ResourceManager High Availability

Provides an overview of how high availability for Resource Manager works.

The ResourceManager service tracks a cluster's resources and schedules YARN applications.

Configure high availability for the ResourceManager so that the failure of the ResourceManager service is not a single point of failure for the cluster. The high availability of ResourceManager is based on the cluster configuration for restart, recovery, and failover.

Restart

The restart settings are configured on the warden.conf file.

By default, the Warden attempts to restart a failed service three times. You can configure the frequency that Warden attempts to restart failed services before initializing failover in the warden.conf file.

Recovery

By default, ResourceManager recovery is enabled and it uses the FileSystemRMStateStore implementation to store the ResourceManager state in the file system.

When a ResourceManager restarts or fails over, the active ResourceManager can recover the state of the previously running ResourceManager.
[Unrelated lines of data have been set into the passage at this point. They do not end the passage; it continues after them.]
-- ==== Sys2Proof/Machine/Groups.lean ====
section
/-!
DEFINITION. What the skeins of a group do together: the commit of buffered stores (R314), barrier phases (R353), reorder points
(R105, R106), and the end of threads and skeins (R151, R460).
-/

namespace Sys2Proof.Machine

/-- The skeins of a group in ascending number. -/
def skeinsOf (d : Dev) (gid : Nat) : List Skein :=
  (d.skeins.filter fun k => k.gid == gid).insertionSort (·.idx ≤ ·.idx)

/-- Whether every thread of a skein has exited. -/
def allExited (k : Skein) : Bool := (List.range 32).all fun l => (threadOf k l).st == .exited

/-! ## Deterministic commit (R314) -/

/-- The record of a buffered entry that cannot be written: it is lost. -/
def commitLost (m : Mgmt) (d : Dev) (ctx : Nat) (va : DWord) (e : MemErr) : MemM Dev :=
  match errChk stXlate va e with
  | .bad b => .ok (takeDeviceFault m d ctx b.cause b.sub b.addr 0)
  | _ => .error e

/-- One buffered entry written into the L1 with its policy; one whose page has gone is lost with a record. -/
def commitOne (m : Mgmt) (d : Dev) (ctx sp : Nat) (e : SBuf) : MemM Dev :=
  match locate m d ctx sp e.va with
  | .error x => commitLost m d ctx e.va x
  | .ok (l, pa) =>
    let o := pa % 128
    let bm := (List.range 4).foldl (fun b i => if e.mask.getLsbD i then b ||| byteMask (o + i) 1 else b) 0
    match storeVia m d ctx sp e.va l pa bm (atByte o e.data.toNat) e.pol 60 with
    | .error x => commitLost m d ctx e.va x
    | .ok d1 => .ok d1

/-- A thread's number in its group now, by its number at group start; one that is there no more keeps that.
(DEDUCED: notes/assumptions/20) -/
def numNow (d : Dev) (gid own : Nat) : Nat :=
  ((skeinsOf d gid).findSome? fun k =>
    ((List.range 32).find? fun l => (threadOf k l).num0 == own).map fun l => 32 * k.idx + l).getD own

/-- The order of a group's buffered entries: ascending number of their thread now and, of one thread, program order (R301, R314).
(DEDUCED: notes/assumptions/20) -/
def commitKey (d : Dev) (gid : Nat) (e : SBuf) : Nat := numNow d gid e.thread * 2 ^ 64 + e.seq

/-- An entry as its threads commit it: each byte is that of the highest of them that still has it there (R170, R314).
(DEDUCED: notes/assumptions/20) -/
def commitParts (d : Dev) (gid : Nat) (e : SBuf) : List SBuf :=
  if e.taken.isEmpty then [e]
  else
    let high := e.owners.insertionSort fun a b => numNow d gid b ≤ numNow d gid a
    let part (r : BitVec 4 × List SBuf) (o : Nat) : BitVec 4 × List SBuf :=
      let mine := heldBytes e o &&& ~~~r.1
      (r.1 ||| mine, if mine == 0 then r.2 else r.2 ++ [{ e with thread := o, mask := mine }])
    (high.foldl part (0, [])).2

/-- Every buffered entry of a group's skeins that still has a byte committed. (DEDUCED: notes/assumptions/20) -/
def commitGroup (m : Mgmt) (d : Dev) (gid : Nat) : MemM Dev :=
  let g := groupOf d gid
  let es := (((skeinsOf d gid).flatMap fun k => k.sbuf).flatMap (commitParts d gid)).insertionSort fun a b =>
    commitKey d gid a ≤ commitKey d gid b
  let d1 := { d with skeins := modWhere (fun k => k.gid == gid) (fun k => { k with sbuf := [], spilled := 0 }) d.skeins }
  (es.foldlM (fun d e => commitOne m d g.ctx (spindleNo g) e) d1).map (namedBy d1 g)

/-! ## Barriers (R353) -/

/-- Threads of a group that a test on their state names, by their number at group start. (DEDUCED: notes/assumptions/20) -/
def threadNos (d : Dev) (gid : Nat) (f : ThreadSt → Bool) : List Nat :=
  (skeinsOf d gid).flatMap fun k =>
    ((List.range 32).filter fun l => f (threadOf k l).st).map fun l => (threadOf k l).num0

/-- The waiting threads of a slot resume. -/
def resumeBar (d : Dev) (gid slot : Nat) : Dev :=
  { d with
    skeins := modWhere (fun k => k.gid == gid)
      (fun k => modThreads k (List.range 32) fun _ t => if t.st == .bar slot then { t with st := .ready } else t) d.skeins }

/-- Whether a phase completes. -/
def phaseDone (d : Dev) (gid : Nat) (p : Phase) : Bool :=
  if p.barp then decide (p.n ≤ p.arrived.length)
  else (threadNos d gid fun st => st != .exited).all fun t => p.arrived.contains t

/-- A slot's phase completed if it is complete: the commit of a BAR phase, the waiters' acquire at .gr, the slot idle. -/
def tryBarrier (m : Mgmt) (d : Dev) (gid slot : Nat) : MemM Dev :=
  let g := groupOf d gid
  match tget? g.bars slot with
  | none => .ok d
  | some p =>
    if !phaseDone d gid p then .ok d
    else
      let d1 := modGroup (resumeBar d gid slot) gid fun g => { g with bars := tdel g.bars slot }
      if isDet m g.ctx && !p.barp then commitGroup m d1 gid else .ok d1

/-- Every BAR phase of a group that an exit may have completed. -/
def tryBarriers (m : Mgmt) (d : Dev) (gid : Nat) : MemM Dev :=
  (((groupOf d gid).bars.filter fun b => !b.2.barp).map fun b => b.1).foldlM (fun d b => tryBarrier m d gid b) d

/-- The bundle arrives at a slot; unless it only arrives, it waits. -/
def arrive (m : Mgmt) (d : Dev) (slot n : Nat) (barp arv : Bool) : MemM Dev :=
  let u := d.cur.skein
  let k := skeinOf d u
  let g := groupOf d k.gid
  let ls := lanesOf d.cur.lanes
  let p := (tget? g.bars slot).getD { barp := barp, n := n, arrived := [] }
  let nos := ls.map fun l => (threadOf k l).num0
  let p1 := { p with arrived := p.arrived ++ nos.filter fun t => !p.arrived.contains t }
  let d1 := modGroup d k.gid fun g => { g with bars := tset g.bars slot p1 }
  let d2 := if arv then d1
    else modSkein d1 u fun k => modThreads k ls fun _ t => { t with st := .bar slot }
  tryBarrier m (switchPoint d2 u) k.gid slot

/-! ## The end of skeins and groups (R460) -/

/-- Whether a command of a group is queued or runs (R284). -/
def hasCommands (d : Dev) (gid : Nat) : Bool := d.engines.any fun e => e.2.queue.any fun c => c.gid == gid

/-- An event due at once, unless it is already. (DESIGN CHOICE: notes/assumptions/1) -/
def postNew (d : Dev) (e : Instr) : Dev := if d.agenda.contains e then d else post d e

/-- A group whose commands have all ended goes on to retire when its skeins have all retired, and is saved when they have all been
saved (R454, R460). -/
def tryRetire (d : Dev) (gid : Nat) : Dev :=
  match group? d gid with
  | none => d
  | some g =>
    if hasCommands d gid then d
    else if (skeinsOf d gid).all allExited then postNew d (.groupRetire gid)
    else if g.saveReq && g.resident && (skeinsOf d gid).all (fun k => !k.resident) then postNew d (.groupSave gid)
    else d

/-- A spool record of a context may now find a slot on a die (R38). (DESIGN CHOICE: notes/assumptions/47) -/
def offerSpools (d : Dev) (die : Nat) : Dev :=
  let due := (d.spools.filter fun e => e.2.pop < e.2.push).map fun e => (e.1 / 4, e.1 % 4)
  postAll d (due.map fun x => .spoolPop die x.1 x.2)

/-- The handlers that wait for a slot looked at again (R447). -/
def offerHandlers (d : Dev) : Dev := (d.records.filter fun r => r.hand).foldl (fun d r => postNew d (.faultRecord r.id)) d

/-- A skein that leaves its quarter is the last issuer there no more (R93, R239). -/
def dropGto (d : Dev) (u : Nat) : Dev :=
  { d with quarters := d.quarters.map fun e => (e.1, if e.2.gtoLast == some u then { e.2 with gtoLast := none } else e.2) }

/-- A skein whose threads have all exited retires: its slot and granules are free, its results dropped (R460); what waits for a slot is
offered it. -/
def retireSkein (d : Dev) (u : Nat) : Dev :=
  let k := skeinOf d u
  if allExited k && k.resident then
    let d1 := modSkein (dropGto (switchPoint d u) u) u fun k =>
      { k with resident := false, pend := [], runAhead := [], marker := false, park := none }
    offerHandlers (offerSpools (dropOtherEntries d1 u none) (groupOf d k.gid).die)
  else d

/-! ## Reorder points (R105, R106) -/

/-- A waiting thread: its skein, lane, state. -/
structure Waiter105 where
  pc : DWord
  key : Word
  next : DWord
  t : Thread

/-- The threads of a group that wait at a reorder point, and those that have exited. -/
def reorderWaiters (d : Dev) (gid : Nat) : List Waiter105 :=
  (skeinsOf d gid).flatMap fun k => (List.range 32).filterMap fun l =>
    let t := threadOf k l
    match t.st with
    | .reorder key next => some { pc := t.pc, key := key, next := next, t := t }
    | _ => none
def exitedThreads (d : Dev) (gid : Nat) : List Thread :=
  ((skeinsOf d gid).flatMap fun k => ((List.range 32).map (threadOf k)).filter fun t => t.st == .exited).insertionSort
    (·.wid.toNat ≤ ·.wid.toNat)

/-- Whether the point completes: every thread that has not exited waits at a REORDER, and one does. -/
def reorderReady (d : Dev) (gid : Nat) : Bool :=
  let live := threadNos d gid fun st => st != .exited
  !live.isEmpty && live.length == (reorderWaiters d gid).length

/-- The order of R105. -/
def reorderKey (w : Waiter105) : Nat := (w.pc.toNat * 2 ^ 32 + w.key.toNat) * 2 ^ 64 + w.t.wid.toNat

/-- The threads by their new numbers. (DESIGN CHOICE: notes/assumptions/7) -/
def reordered (d : Dev) (gid : Nat) : List Thread :=
  let ws := (reorderWaiters d gid).insertionSort (fun a b => reorderKey a ≤ reorderKey b)
  (ws.map fun w => { w.t with pc := w.next, st := .ready, region := none }) ++ exitedThreads d gid

/-- One skein with its new threads: their work identifiers take the new number, s0 to s15 are the block or, without it,
undefined like s16 to s119 and the conditions, which a deterministic context clears (R106). -/
def reorderSkein (m : Mgmt) (d : Dev) (g : Group) (ts : List Thread) (blk : Option (BitVec 512)) (k : Skein) : Skein :=
  let w := 5 + hW1 g.header
  let thread (l : Nat) : Thread :=
    let t := ts.getD (32 * k.idx + l) blankThread
    { t with wid := BitVec.ofNat 64 (t.wid.toNat / 2 ^ w * 2 ^ w + 32 * k.idx + l) }
  let s (r : Nat) : Word :=
    match decide (r < 16), blk with
    | true, some b => b.extractLsb' (32 * r) 32
    | true, none => freeWord d (30000 + 128 * k.idx + r)
    | false, _ => if isDet m g.ctx then 0 else freeWord d (30000 + 128 * k.idx + r)
  { k with
    threads := Vector.ofFn fun l : Fin 32 => thread l.val, s := Vector.ofFn fun r : Fin 120 => s r.val,
    c := if isDet m g.ctx then 0 else (freeVal d (30120 + 128 * k.idx)).setWidth 8 &&& 0x7F, marker := false, runAhead := [] }

/-- Skeins that have threads again after a point take the slots of those that have none left, the youngest of their quarters from now on
(R93; notes/assumptions/7). -/
def takeOverSlots (d : Dev) (gid : Nat) : Dev :=
  let need := (skeinsOf d gid).filter fun k => !k.resident && !allExited k
  let give := (skeinsOf d gid).filter fun k => k.resident && allExited k
  let d1 := (need.zip give).foldl (fun d (a, b) =>
    let (n, d1) := fresh d
    modSkein d1 a.uid fun k => { k with resident := true, quarter := b.quarter, slot := b.slot, age := n }) d
  give.foldl (fun d b => retireSkein d b.uid) d1

/-- The point completed with the block that was read, or without one (SKIP, R105): every outstanding result is written first, so that
it moves with its thread. (DESIGN CHOICE: notes/assumptions/7) -/
def reorderDone (m : Mgmt) (d0 : Dev) (gid : Nat) (blk : Option (BitVec 512)) : Dev :=
  let d : Dev := { d0 with skeins := modWhere (fun k => k.gid == gid) drainPend d0.skeins }
  let g := groupOf d gid
  let ts := reordered d gid
  takeOverSlots { d with skeins := modWhere (fun k => k.gid == gid) (reorderSkein m d g ts blk) d.skeins } gid

/-- The record of a reload that fails (R105). -/
def reorderFault (m : Mgmt) (d : Dev) (gid : Nat) (c : Cause) (sub : Nat) (addr : DWord) : Dev :=
  let g := groupOf d gid
  let waiting (k : Skein) : Mask := maskOf fun l => match (threadOf k l).st with | .reorder .. => true | _ => false
  match (skeinsOf d gid).find? fun k => waiting k != 0 with
  | none => d
  | some k =>
    let ls := waiting k
    let pc := (lanesOf ls).foldl (fun p l => if (threadOf k l).pc.toNat < p.toNat then (threadOf k l).pc else p)
      (threadOf k ((lanesOf ls).headD 0)).pc
    let lanes := maskOf fun l => ls.getLsbD l && (threadOf k l).pc == pc
    let (i, d1) := fresh d
    addRecord m (modSkein d1 k.uid fun k => { k with stops := k.stops ++ [i] }) (recGroup g k
      { blankRec i g.ctx c with
        sub := BitVec.ofNat 8 sub, addr := addr, pc := pc, lanes := lanes, bundle := lanes, next := pc, reorder := true })

/-- The point completed if every live thread waits at it (R105): s0 to s15 are read from the group-uniform block; a fault of that
read leaves everything as it is and posts a record. -/
def tryReorder (m : Mgmt) (d : Dev) (gid : Nat) : MemM Dev :=
  if !reorderReady d gid then .ok d
  else
    let g := groupOf d gid
    let sp := spindleNo g
    match checkPtr m d g.ctx sp g.gublock 64 4 false with
    | .wait _ n => .error (.need n)
    | .bad b => .ok (reorderFault m d gid b.cause b.sub b.addr)
    | .drop => .ok d
    | .ok _ _ =>
      match loadSpan m d g.ctx sp g.gublock 64 0 61 with
      | .error (_, .need n) => .error (.need n)
      | .error (q, _) => .ok (reorderFault m d gid .dataerr 0 (q &&& ~~~127))
      | .ok (x, d1, _) => .ok (reorderDone m d1 gid (some (BitVec.ofNat 512 x)))

/-! ## The end of threads (R151) -/

/-- The reservations of some threads of a group in the sampling cache released (R412). -/
def freeDsc (d : Dev) (gid : Nat) (f : Nat → Bool) : Dev :=
  let mine (e : Dsc) : Bool := match e.st with | .reserved g t => g == gid && f t | _ => false
  { d with dsc := modWhere mine (fun e => { e with st := .invalid }) d.dsc }

/-- Threads of a skein end; their pending results are dropped, their reservations released. -/
def endThreads (d : Dev) (u : Nat) (ls : Mask) : Dev :=
  let mine (w : PWrite) : Bool := match w with | .v l _ _ => ls.getLsbD l | .p l _ _ => ls.getLsbD l | _ => false
  let nos := (lanesOf ls).map fun l => (threadOf (skeinOf d u) l).num0
  modSkein (freeDsc d (skeinOf d u).gid nos.contains) u fun k =>
    let k1 := modThreads k (lanesOf ls) fun _ t => { t with st := .exited, region := none }
    { k1 with pend := (k1.pend.map fun p => { p with ws := p.ws.filter fun w => !mine w }).filter fun p => !p.ws.isEmpty }

/-- What the end of threads brings about: the skein retires, a barrier or a reorder point may complete, the group may retire. -/
def afterExit (m : Mgmt) (d : Dev) (u : Nat) : MemM Dev :=
  let gid := (skeinOf d u).gid
  match tryBarriers m (retireSkein d u) gid with
  | .error e => .error e
  | .ok d1 => (tryReorder m d1 gid).map fun d2 => tryRetire d2 gid

end Sys2Proof.Machine
end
You can configure the ResourceManager to have no recovery. You can also configure the state store implementation that you want to use. For more information, see Recovery for the ResourceManager.

Failover

To configure failover, the cluster must have one or more nodes with the ResourceManager role.

You can select one of the following failover implementations when you use the configure.sh utility to configure each node:

  • Zero Configuration Failover - In this failover mechanism, Warden manages the ResourceManager failover. When the active ResourceManager fails, one of the standby ResourceManager nodes automatically loads the working state from the state store and continues providing services to the cluster. It can be configured with a fresh configure.sh without -RM property in command.

    Zero configuration failover is the default and recommended setting for the following reasons:
    • Only one ResourceManager process consumes cluster resources. With the manual or automatic failover option, the active and standby ResourceManagers consume cluster resources.
    • Warden initiates failover automatically. With the manual failover, you need to manually run the yarn rmadmin command for failover to occur.
    • Simplified clients connectivity. Clients identify the active ResourceManager with a single request to the Zookeeper. With the manual or automatic failover option, ResourceManager clients connect to each ResourceManager in a round-robin fashion until they locate the active ResourceManager; this results in delays when launching or querying jobs.
    • Consistent Configuration. All cluster nodes and clients can use the same yarn-site.xml configuration file. With manual or automatic failover, you must maintain a customized yarn-site.xml file for each node that runs the ResourceManager.

    For information, see Zero Configuration Failover for the ResourceManager. For information on enabling zero configuration failover, see Enabling Zero Configuration Failover for the ResourceManager

  • Manual or Automatic Failover - For information on the manual or automatic failover, see Manual or Automatic Failover for the ResourceManager.

    For information on changing to manual failover from automatic failover, see Manual Failover Administration.

    For information on configuration of automatic failover, see Configuring Automatic Failover for the ResourceManager.

    IMPORTANT
    The ResourceManager configuration properties can be set in yarn-site.xml if you wish to override any of the default values. See ResourceManager Failover Properties and ResourceManager Recovery Properties for property details.